Though, thankfully, no one in our family was hurt or killed in that tragedy of April 19, 1995, I don’t know anyone who didn’t know someone—however remotely—that it touched.

I had to quit my job. Casey began having nightmares, and believed his daycare was going to “blow up.” When he built a Lego “daycare” with part of the wall gone and the flag lying in a heap of Lego bricks, I knew I needed to be home with him. Eventually, his fears passed.

But the sadness will always remain for those who lost their lives in that senseless act of terrorism; for those since who have taken their own lives due to “survivor guilt;” for the end of the innocence we might have still harbored—the feeling that we were safe in the heartland of America.

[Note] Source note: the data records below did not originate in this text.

/-- The network and forward progress (R21, R99, R284 to R296, R440): a good header that has won its input leaves the neighbour's buffer and
goes into its output buffer, one of this die's agent as it takes its tag and its credits; a bad one is dropped, and one with no room beyond
waits where it is; a consumed packet's words are checked, a good one is delivered, returns its credit and ends its transaction; a lost tag
is counted and acted on; a response packet that stalls holds every partition; a full queue stops a function's fetches; engines and pairs
fail, are restarted, and wait under HOLD. -/
def Obligations.ProgressEventsComplete : Prop :=
  ∀ s : State,
    (∀ (r : Fin 36) (i : Fin 11) (h : NocHeader) (n : Nat), s.nocRuns = true → i.val < 4 → hasNeighbour r.val i.val = true →
      s.granted (neighbourRouter r.val i.val) (oppositePort i.val) h = true →
      let s1 := leaveBuffer (neighbourRouter r.val i.val) (oppositePort i.val) h s
      (hdrBad h = true → exec (.nocHeaderArrival r i h n) s = .next (dropHeader r.val i.val h s1)) ∧
      (hdrBad h = false → s.mayForward r.val h n = true →
        exec (.nocHeaderArrival r i h n) s = .next (forwardHeader r.val i.val h n s1)) ∧
      (hdrBad h = false → s.mayForward r.val h n = false → exec (.nocHeaderArrival r i h n) s = .next s)) ∧
    (∀ (r : Fin 36) (i : Fin 11) (h : NocHeader) (n : Nat), s.nocRuns = true → 4 ≤ i.val →
      (hdrBad h = true → exec (.nocHeaderArrival r i h n) s = .next (dropHeader r.val i.val h s)) ∧
      (hdrBad h = false → s.maySend r.val i.val h = true → s.mayForward r.val h n = true →
        exec (.nocHeaderArrival r i h n) s = .next (forwardHeader r.val i.val h n (sendPacket r.val h s)))) ∧
    (∀ (r : Fin 36) (port : Fin 7) (h : NocHeader) (w : List (BitVec 72 × CheckOutcome)), s.nocRuns = true →
      s.granted r.val (portOf port.val) h = true → atEndpoint r.val port.val h w = true →
      let s1 := leaveBuffer r.val (portOf port.val) h s
      let s2 := (wordsWith .uncorr w).foldl (payloadRecord St.nocUncorr 5 r.val (portOf port.val) h)
        ((wordsWith .single w).foldl (payloadRecord St.nocFix 0 r.val (portOf port.val) h) s1)
      (hdrBad h = true → exec (.nocPacketConsumed r port h w) s = .next (dropHeader r.val (portOf port.val) h s1)) ∧
      (hdrBad h = false → wordsWith .uncorr w ≠ [] → exec (.nocPacketConsumed r port h w) s = .next s2) ∧
      (hdrBad h = false → wordsWith .uncorr w = [] →
        exec (.nocPacketConsumed r port h w) s = .next
          (let s3 := deliverPayload r.val port.val h (w.map (·.1)) (countIn (ejectedAt r.val port.val h) h s2)
           if answers h then nocAnswer h s3 else s3))) ∧
    (∀ (i : Fin 59) (tag : Fin 64) (t : Nat), s.nocRuns = true → smGet 0 s.noc.tags (tagKey i.val tag.val) = t + 1 →
      t + lossTimeout i.val ≤ s.noc.cyc →
      exec (.nocLost i tag) s = .next
        (let k := tagKey i.val tag.val
         let n := smGet 0 s.noc.losses k + 1
         lossAction i.val n tag.val (logRec { cause := St.nocLost, sub := 0xA, sev := if 16 ≤ i.val ∧ i.val < 40 then 2 else 5, detail := i.val + 256 * tag.val }
           (modCtr i.val (fun c => { c with lost := min 65535 (c.lost + 1) }) { s with noc := { s.noc with
             tags := smSet 0 s.noc.tags k 0, losses := smSet 0 s.noc.losses k (if 8 ≤ n then 0 else n)
             e2e := s.noc.e2e.filter fun e => decide (e.1 ≠ k) } })))) ∧
    (∀ (r : Fin 36) (port : Fin 11) (e : NocPacket), s.nocRuns = true → s.noc.stalls.contains (r.val, port.val) = false →
      e ∈ s.waiting r.val port.val 1 → e.since + 65536 ≤ s.noc.cyc →
      exec (.nocStall r port) s = .next
        (let s1 := logRec { cause := St.nocStall, sub := 0xA, sev := 2, loc := nocLoc r.val port.val 1 } s
         holdAll St.nocStall 0 (assertFault St.nocStall { s1 with noc := { s1.noc with stalls := s1.noc.stalls ++ [(r.val, port.val)] } }))) ∧
    (∀ (fn : Fin 16) (ev : Bool) (t : Nat), (s.fn fn.val).full ev = some t → s.fnExists fn.val = true → (s.fn fn.val).enable = true →
      (s.fn fn.val).hostStall = false → t + usSteps 10000 ≤ s.noc.cyc →
      exec (.hostStall fn) s = .next (logRec { cause := St.hostStall, sub := 0xB, sev := 5, loc := fn.val }
        (s.setFn fn.val { s.fn fn.val with hostStall := true }))) ∧
    (∀ pcl : Fin 96, s.clk.halt = none → domCond (.quad ⟨pcl.val / 24, by omega⟩) s = .on →
      exec (.engineWatchdog pcl) s = .next (failEngine pcl.val s)) ∧
    (∀ (pcl : Fin 96), 0 < s.engineBad pcl.val → s.engineBad pcl.val < 4 →
      (s.partOf pcl.val = none → exec (.engineRestarted pcl (smGet 0#384 s.trust.comp engineComp)) s = .next (setEngine pcl.val 0 s)) ∧
      (∀ p, s.partOf pcl.val = some p → exec (.engineRestarted pcl (smGet 0#384 s.trust.comp engineComp)) s = .next
        (resolveHold p St.fwServiceWait pcl.val (resolveHold p St.engineFault pcl.val (setEngine pcl.val 0 s)))) ∧
      (∀ d, d ≠ smGet 0#384 s.trust.comp engineComp → exec (.engineRestarted pcl d) s = .next (engineLost pcl.val (extendMr 7 6 d [] s)))) ∧
    (∀ pair : Fin 2, s.pairReady pair.val = true → exec (.plinthMismatch pair) s = .next (stopPair pair.val St.plinthMismatch s)) ∧
    (∀ (pair : Fin 2), s.pwr.faults.contains (pairFault pair.val) = true → s.plinth.barred.getLsbD pair.val = false →
      exec (.plinthPairReady pair (smGet 0#384 s.trust.comp (2 + pair.val))) s = .next (restartPair pair.val s)) ∧
    (∀ (e : Fin 96) (pair : Fin 2), s.clk.halt = none → s.engineBad e.val = 0 →
      exec (.fwServiceWait (some e) pair) s = .next (setEngine e.val 1 (engineHold e.val St.fwServiceWait s))) ∧
    (∀ pair : Fin 2, s.pairReady pair.val = true → exec (.fwServiceWait none pair) s = .next (stopPair pair.val St.fwServiceWait s))

/-- DMA and key events (R257, R258, R271, R276, R278, R280): an element that ends advances its list or
completes it, and waits for the lines it joined in the merge buffer; a fault suspends the list; a
load's commit makes its slot LOADED; a flushed slot is zeroised; the sweep visits the line at its watermark; the rotation ends. -/
def Obligations.DmaKeyEventsComplete : Prop :=
  ∀ s : State,
    (∀ (eng : Fin 16) (data : List Byte) (l : DmaList) (r : List DmaList), s.lists eng.val = l :: r → l.suspended = false → s.clk.halt = none →
      exec (.dmaElementComplete eng data) s = .next (elementDone eng.val l data s)) ∧
    (∀ (eng : Fin 16) (data : List Byte) (l : DmaList) (r : List DmaList) (e : DmaElem) (t : State), s.lists eng.val = l :: r →
      l.suspended = false → s.clk.halt = none → l.kind = .list → l.elems[l.k]? = some e → l.k + 1 < l.elems.length →
      l.joined = [] → moveElem (s.listAccess l) e data s = (none, t) →
      (t.joinedLines (s.listAccess l) e = [] →
        exec (.dmaElementComplete eng data) s = .next (setHead eng.val { l with k := l.k + 1, done := 0, losses := 0, joined := [] } t)) ∧
      (t.joinedLines (s.listAccess l) e ≠ [] →
        exec (.dmaElementComplete eng data) s = .next (setHead eng.val { l with joined := t.joinedLines (s.listAccess l) e } t))) ∧
    (∀ (eng : Fin 16) (data : List Byte) (hostError : Bool) (l : DmaList) (r : List DmaList), s.lists eng.val = l :: r → l.suspended = false →
      s.clk.halt = none → exec (.dmaElementFault eng data hostError) s = .next (elementFault eng.val l data hostError s)) ∧
    (∀ (eng : Fin 16) (l : DmaList) (r : List DmaList), s.lists eng.val = l :: r → l.suspended = false → l.kind = .list →
      exec (.pcieCompletionTimeout eng) s = .next (faultElement eng.val l [] true s)) ∧
    (∀ (kix : Fin 64) key c, (s.slot kix.val).shadow = some (key, c) →
      exec (.keyLoadCommit kix) s = .next (s.setSlot kix.val { st := .loaded, key := key, shadow := none, ctx := none })) ∧
    (∀ kix : Fin 64, (s.slot kix.val).st = .flushing → s.slotInUse kix.val = false →
      exec (.keyFlushComplete kix) s = .next (completeOpt (s.slot kix.val).ctx St.ok [] (postEvent St.keyRetired 0x9 0xFF none []
        (let t := s.setSlot kix.val {}
         (List.range 16).foldl (fun a j => match a.binding j with
           | some b => if b.kix = kix.val then a.setBinding j none else a
           | none => a) { t with keys := { t.keys with heirs := s.keys.heirs.filter fun h => decide (h.2.1 ≠ kix.val) } })))) ∧
    (∀ (jsid : Fin 16) (b : Binding) k mark ctx a line, s.binding jsid.val = some b → b.rot = some (k, mark, ctx) → s.movesPaused = false →
      s.nextSweep jsid.val mark = some (a, line) →
      exec (.sweepLineVisit jsid) s = .next (setProgress 9 jsid.val (a + 64)
        ((sweepLine jsid.val line a b.kix k s).setBinding jsid.val (some { b with rot := some (k, a + 64, ctx) })))) ∧
    (∀ (jsid : Fin 16) (b : Binding) k mark ctx, s.binding jsid.val = some b → b.rot = some (k, mark, ctx) → s.nextSweep jsid.val mark = none →
      exec (.rotateDone jsid) s = .next (finishRotation jsid.val s))

/-- Maquette and Cast events (R102, R165, R195, R196, R261 to R263, R460, R461): a load that is read is checked and written; a migration's copy
and a region's rewrite are confirmed or given up; a switch's phases follow; a capture begins at its boundary or its edge and ends with
its length; a record is restored. -/
def Obligations.MaquetteEventsComplete : Prop :=
  ∀ (part : Fin 4) (s : State),
    let p := part.val
    let x := s.part p
    (∀ (e : Nat) (l : DmaList) (r : List DmaList) (b : List Byte) (t : State), s.engineOf (.load p) = some e → s.lists e = l :: r →
      x.st = .loading → s.settled p = true → l.kind = .load p → l.suspended = false → s.clk.halt = none →
      readJob (s.listAccess l) x.laddr x.llen s = (b, none, t) →
      exec (.loadComplete part) s = .next
        (let s2 := loadImage p b (dropHead e t)
         if (s2.part p).st = .loaded then switchLoaded p s2 else s2)) ∧
    (∀ (die : Fin 4) (g : Migration), s.migration die.val = some g → g.copied = false → g.switched = false →
      exec (.migrateCopyComplete die true) s = .next (changeReady g.part 0x0404 die.val
        ((copyFromImage g.part g s).setMigration die.val (some { g with copied := true })))) ∧
    (∀ (region : Fin 24) (r : Reconfig) im, (x.reconfig.find? fun r => r.active && r.mask.getLsbD region.val && !r.rewritten.getLsbD region.val) =
      some r → r.image = some im →
      (r.reread.isSome = true →
        (exec (.regionRewriteComplete part region false) s = .next (failReconfig p r.mask.toNat St.imageDigest s)) ∧
        (exec (.regionRewriteComplete part region true) s = .next
          (let s1 := rewriteRegion p region.val im s
           let done := r.rewritten ||| BitVec.ofNat 24 (2 ^ region.val)
           let s2 := s1.setPart p { s1.part p with reconfig := (s1.part p).reconfig.map fun o =>
             if o.mask = r.mask then { o with rewritten := done } else o }
           if done = r.mask then changeReady p 0x0405 (r.mask.toNat + 2 ^ 24) s2 else s2))) ∧
      (∀ ok, r.reread = none → r.unread = true → exec (.regionRewriteComplete part region ok) s = .next (rereadImage p r s))) ∧
    (∀ (w : Switch), x.switch = some w → w.phase = 1 → x.st = .running → x.phase = .paused → x.pausedAt.isSome = true →
      exec (.switchPhaseComplete part) s = .next (setPhase p 2 (phaseEvent p 1 (cancelChanges p St.superseded s)))) ∧
    (∀ (w : Switch), x.switch = some w → w.phase = 5 → x.st = .loaded → exec (.switchPhaseComplete part) s = .next (switchRestore p w s)) ∧
    (∀ (w : Switch), x.switch = some w → w.phase = 7 → x.startAt.isSome = true →
      exec (.switchPhaseComplete part) s = .next (setPhase p 8 (phaseEvent p 7 s))) ∧
    (∀ a : CastAct, x.cast = some a → a.trig1 = false → a.capturing = false → a.placed = true → s.clk.halt = none → x.inFrame = false →
      x.pausedAtFrame a.m = true → s.settled p = true →
      exec (.castCaptureBegin part) s = .next (castReads p (s.setPart p { x with
        cast := some { a with capturing := true, beganAt := s.clk.now }, shadow := some (captureRec 0 p a.m s) }))) ∧
    (∀ a : CastAct, x.cast = some a → a.trig1 = true → a.capturing = false → x.st = .running → x.phase ≠ .stopped → a.step ≤ s.cnt →
      s.risesNow x (s.genWord (castGen x a.gen)) = true →
      exec (.castFabricEdge part) s = .next (s.setPart p { x with
        cast := some { a with capturing := true, beganAt := s.clk.now }, shadow := some (captureRec 1 p x.frame s) })) ∧
    (∀ (a : CastAct) (r : CastRec), x.cast = some a → x.shadow = some r → a.capturing = true → s.clk.halt = none →
      exec (.castCaptureComplete part) s = .next
        (let s2 := endAct 6 p (completeOpt a.ctx St.ok (leBytes 8 r.len) (s.setPart p { x with cast := none, shadow := some r.finish }))
         if a.restart then rootRestart p s2 else s2)) ∧
    (∀ (e : Nat) (l : DmaList) (r : List DmaList) (el : DmaElem) (b : List Byte) (t : State), s.engineOf (.restore p) = some e →
      s.lists e = l :: r → l.kind = .restore p → l.suspended = false → s.clk.halt = none → l.elems = [el] →
      readJob (s.listAccess l) el.src.toNat el.len.toNat s = (b, none, t) →
      exec (.restoreComplete part) s = .next
        (let s2 := dropHead e t
         if castMismatch b (s2.part p) s2 then endRestore p St.castMismatch s2 else endRestore p St.ok (applyRestore p b s2)))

As the years pass, we tend to forget. But as painful as those memories are, we cannot afford to lose the hard-won lessons.

A beautiful memorial museum stands on the site today. There is a chain link fence surrounding part of the grounds where visitors come to leave remembrances and mementos. In sixteen years, I still have not been able to bring myself to visit the museum. I’m glad we have it, and that people come to pay their respects. I don’t need to see it, though. I lived it. And I will never, ever forget.